Lwanga venne chiamato a rimpiazzare Mukasa come prefetto della sala reale, ma anche lui rivelò la sua tempra cattolica e continuò l’opera del suo predecessore, proteggendo i paggi dai tentativi del re di abusare di loro. Si arrivò così al 25 maggio 1886 quando fu condannato a morte insieme ad altri cristiani e alcuni catecumeni, tra cui c’era il quattordicenne Kizito, il più giovane del gruppo, che fu battezzato segretamente nella notte dallo stesso Lwanga, visto il pericolo imminente. I futuri martiri vennero costretti a raggiungere Namugongo, il luogo delle esecuzioni distante 28 miglia, ma durante gli otto giorni di tragitto vennero uccisi Andrea Kaggwa, Ponziano Ngondwe, Dionigi Seebuggwawo, Atanasio Bazzekuketta, Gonzaga Gonga, Mattia Mulumba e Noè Mawaggali.

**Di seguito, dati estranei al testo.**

-- ==== Sys2Proof/WellFormed.lean ====
section
/-! DEFINITION. What may be ill-formed: the parameters of an instance and a program image.

An instruction cannot be: the types of the constructors of `Instr` are exactly the widths of the encoding's fields
(30_encoding.md R93: "all sixteen values are legal in every instruction that has the field"), so there is no check on `Instr`
that a term could fail. -/

namespace Sys2Proof

/-- PROG_BASE (00_scope.md R6): where a program is loaded. -/
def progBase : Nat := 0x200

/-- MEM_SIZE (00_scope.md R6). -/
def memSize : Nat := 4096

/-- PROG_MAX (00_scope.md R6): the largest loadable program in bytes, MEM_SIZE less PROG_BASE. -/
def progMax : Nat := memSize - progBase

/-- GLYPH_COUNT times GLYPH_BYTES (00_scope.md R6): the bytes of the font. -/
def fontBytes : Nat := 80

/-- 00_scope.md R7: "an integer with 0 ≤ FONT_BASE and FONT_BASE + 80 ≤ 0x200". -/
def Config.wf (c : Config) : Bool := decide (c.fontBase + fontBytes ≤ progBase)

/-- A program image that the loader accepts: at most PROG_MAX bytes (20_memory.md R68, 50_host_interface.md R240). -/
def programFits (bytes : List Byte) : Bool := decide (bytes.length ≤ progMax)

end Sys2Proof
end

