-- ==== Sys2Proof/Certificates/Slice0/Obligations.lean ====
section
/-! DEFINITION. The statements for the provers. Each docstring says which rule of spec/ it formalises, or, where it rests on a
choice that the spec marks as its own or on a choice of the model, which one. -/

open Sys2Proof Sys2Proof.Machine

/-! ### Encoding -/

/-- The encoder loses no bit: every instruction, every operand (30_encoding.md R92, R100). -/
def Obligations.DecodeOfEncodeIsTheInstruction : Prop :=
  ∀ i : Instr, decode (encode i) = some i

/-- Each legal word has one meaning: the decoder loses no bit of a legal opcode. It is why the model's `fault_op` of a meaning,
`encode i`, is the opcode fetched (log 8). -/
def Obligations.EncodeOfDecodeIsTheWord : Prop :=
  ∀ (op : Word) (i : Instr), decode op = some i → encode i = op

/-- 30_encoding.md R100: 34 rows; an opcode is an instruction exactly when `op & mask = match` for its row; no two rows overlap;
an opcode that matches no row decodes to nothing. -/
def Obligations.DecoderFollowsTheOpcodeTable : Prop :=
  opcodeTable.length = 34 ∧
  (∀ (op : Word) (i : Instr), decode op = some i →
    opcodeRow i ∈ opcodeTable ∧ op &&& (opcodeRow i).1 = (opcodeRow i).2) ∧
  (∀ op : Word, (∀ r ∈ opcodeTable, rowCovers r op = false) ↔ decode op = none) ∧
  (∀ (op : Word) (r q : OpcodeRow), r ∈ opcodeTable → q ∈ opcodeTable → rowCovers r op = true → rowCovers q op = true →
    r = q)

/-- The exact list of illegal opcodes of 30_encoding.md R105, over the opcode as a number. For families 5 and 9 the list rests on
the spec's decision D15. -/
def Obligations.IllegalOpcodesAreExactlyThoseListed : Prop :=
  ∀ op : Word, decode op = none ↔
    (op.toNat / 4096 = 0 ∧ op.toNat ≠ 0x00E0 ∧ op.toNat ≠ 0x00EE) ∨
    (op.toNat / 4096 = 5 ∧ op.toNat % 16 ≠ 0) ∨
    (op.toNat / 4096 = 8 ∧ op.toNat % 16 ∈ [8, 9, 10, 11, 12, 13, 15]) ∨
    (op.toNat / 4096 = 9 ∧ op.toNat % 16 ≠ 0) ∨
    (op.toNat / 4096 = 14 ∧ op.toNat % 256 ∉ [0x9E, 0xA1]) ∨
    (op.toNat / 4096 = 15 ∧ op.toNat % 256 ∉ [0x07, 0x0A, 0x15, 0x18, 0x1E, 0x29, 0x33, 0x55, 0x65])

/-- Nine words written out in the examples of files 40 to 44, one of each format, and the word of T6 of 95_test_vectors.md, which is
no instruction by the spec's decision D15 (30_encoding.md R105, log 16). -/
def Obligations.WordsOfTheSpecDecodeToTheirInstructions : Prop :=
  decode 0x00E0 = some .cls ∧ decode 0x220A = some (.call 0x20A) ∧ decode 0x4311 = some (.sneImm 3 0x11) ∧
  decode 0x6A2F = some (.ldImm 10 0x2F) ∧ decode 0x812E = some (.shl 1 2) ∧ decode 0xB210 = some (.jpOff 0x210) ∧
  decode 0xD125 = some (.drw 1 2 5) ∧ decode 0xE4A1 = some (.sknp 4) ∧ decode 0xF265 = some (.ldRegs 2) ∧
  decode 0x5121 = none

/-- What the host hands the model as a table word is decoded and, placed where the next cycle fetches, is what that cycle
executes (the model's interface, log 9; 20_memory.md R70 for the byte order). -/
def Obligations.PlacedWordIsFetchedAndExecuted : Prop :=
  ∀ (w : Nat) (i : Instr) (s : State), Memory.wf s.config s.mem = true → decode (BitVec.ofNat 16 w) = some i →
    decodeTableWord 16 w = some i ∧
    step (s.withFetchWord 16 w) = exec i (s.withFetchWord 16 w).advance ∧
    (s.halted = false → OnlyChanges [.memory] s (s.withFetchWord 16 w)) ∧
    (∀ a : Word, memIndex a ≠ memIndex s.pc → memIndex a ≠ memIndex (s.pc + 1) →
      (s.withFetchWord 16 w).readByte a = s.readByte a)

Il 3 giugno, insieme a diversi anglicani, vennero arsi vivi Carlo Lwanga e altri 12 compagni cattolici, tra cui il giovanissimo Kizito, al quale il primo aveva promesso: «Io ti prenderò per mano, se dobbiamo morire per Gesù moriremo insieme, mano nella mano». Un altro di quei santi, Bruno Sserunkuuma così disse poco prima del martirio: «Una fonte che ha molte sorgenti non si inaridirà mai; quando noi non ci saremo più altri verranno dopo di noi».

L’ultima vittima tra i 22 cattolici elevati agli altari in conseguenza di questa persecuzione fu Giovanni Maria Muzeyi, servitore del re che spontaneamente professò la sua fede e per questo subì la decapitazione il 27 gennaio 1887. Per le loro storie personali, il quattordicenne Kizito e Mugagga Lubowa, che dovette resistere e opporsi ad alcuni dei più persistenti tentativi del re, sono considerati intercessori particolarmente potenti per ottenere consolazione spirituale per i sopravvissuti agli abusi, oggi come allora a carattere prevalentemente omosessuale (circa l’80% dei casi, secondo gli studi del John Jay College) e a danno soprattutto di adolescenti e giovani adulti.

Accanto alla potente intercessione, un grande esempio si può trarre da due autentiche guide, san Giuseppe Mukasa e san Carlo Lwanga. I quali, alla ben più comoda strada della corruzione morale, che magari avrebbe facilitato le loro carriere e salvato la loro pelle in terra, hanno anteposto le virtù cristiane e la protezione di quei fratelli più piccoli che erano stati affidati alle loro cure, scegliendo Dio e la sua giustizia. E sapendo che proprio Lui ci ha mostrato la via dell’amore vero con il sacrificio sulla croce.